**Available records:**
•••••
/-- CKPT_IMPORT (R530, R537): the shard's chunks are written into the store like those of a capture. -/
def importApply (m : Cmd) (d : Dev) : Dev :=
  let b := padTo m.c.lenA m.c.dataA
  let h := fieldAt b 40 8
  let st := findStore d (argAt m.c 48 1)
  guarded m
    [(!st.any (fun s => storeThere d s.kind s.target), stCkptStoreInvalid),
     (scopeRuns d h, stCkptBusy),
     (importBad d (partKey d m.part) b, stCkptImageInvalid)] (fun e =>
    match st with
    | none => e
    | some s =>
      let objs := importBodies b
      let sess := (objs.filter fun o => o.kind == 0)
      let ns := fun (o : CkObj) => ((sess.find? fun x => x.object == o.object).map fun x => fieldAt x.bytes 8 2).getD 0
      let todo := objs.map fun o => if o.kind ≤ 4 then { o with ns := ns o } else o
      let sh : Shard :=
        { kind := s.kind
          target := s.target
          ckptId := fieldAt b 8 8
          tick := fieldAt b 16 8
          epoch := fieldAt b 24 4
          baseEpoch := 0
          baseTick := 0
          model := h
          group := byteAt b 48
          slice := fieldAt b 6 2
          module_ := fieldAt b 50 2
          full := true
          baseWeights := bitAt (byteAt b 49) 1
          committed := false
          verifyFailed := false
          chainLen := 1
          manLoc := 0
          entries := [] }
      let c : Capture :=
        { model := h
          ckptId := sh.ckptId
          tick := sh.tick
          kind := s.kind
          target := s.target
          full := true
          baseWeights := sh.baseWeights
          part := m.part
          regions := []
          cmd := some m
          import_ := true
          shard := some sh
          todo := todo
          chunks := []
          placed := none
          buffered := []
          bufUsed := 0
          bufBytes := 0
          votes := []
          committed := false }
      remoteStart h (setCkpt { e.ckpt with captures := e.ckpt.captures ++ [captureSkip (todo.length + 1) c] } e)) d

/-! ### The meanings -/

def execCkptStoreSet (c : HostCmd) (s : State) : Host.Outcome State Fault Refusal := s.run (hostRow 0x78 noChecks storeSetApply c)
def execCkptBegin (c : HostCmd) (s : State) : Host.Outcome State Fault Refusal := s.run (hostRow 0x79 beginChecks beginApply c)
def execCkptAbort (c : HostCmd) (s : State) : Host.Outcome State Fault Refusal := s.run (hostRow 0x7A noChecks ckptAbortApply c)
def execCkptRestore (c : HostCmd) (s : State) : Host.Outcome State Fault Refusal := s.run (hostRow 0x7B keysChecks restoreApply c)
def execCkptDrop (c : HostCmd) (s : State) : Host.Outcome State Fault Refusal := s.run (hostRow 0x7C noChecks dropApply c)
def execCkptList (c : HostCmd) (s : State) : Host.Outcome State Fault Refusal := s.run (hostRow 0x7D noChecks listApply c)
def execCkptExport (c : HostCmd) (s : State) : Host.Outcome State Fault Refusal := s.run (hostRow 0x7E keysChecks exportApply c)
def execCkptImport (c : HostCmd) (s : State) : Host.Outcome State Fault Refusal := s.run (hostRow 0x7F noChecks importApply c)
def execCaptureAnnounceRx (src : Nat) (a : CaptureMsg) (s : State) : Host.Outcome State Fault Refusal :=
  s.run (fromPeer src (captureAnnounceRx src a))
def execCaptureChunkDone (model : Nat) (firstOk secondOk : Bool) (s : State) : Host.Outcome State Fault Refusal :=
  s.run (chunkDone model firstOk secondOk)
def execShardCommit (model : Nat) (readEqual : Bool) (s : State) : Host.Outcome State Fault Refusal :=
  s.run (shardCommit model readEqual)
def execShardVoteRx (src model ckpt : Nat) (s : State) : Host.Outcome State Fault Refusal := s.run (fromPeer src (shardVoteRx src model ckpt))
def execRestoreRx (src : Nat) (r : RestoreMsg) (s : State) : Host.Outcome State Fault Refusal := s.run (fromPeer src (restoreRx src r))
def execRestoreBuildDone (model : Nat) (verified : Bool) (s : State) : Host.Outcome State Fault Refusal :=
  s.run (restoreBuilt model verified)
•••••
**Task to complete:**
How many lines of these entries contain the string "firstOk"? Reply with the number alone.

**Your response:**
2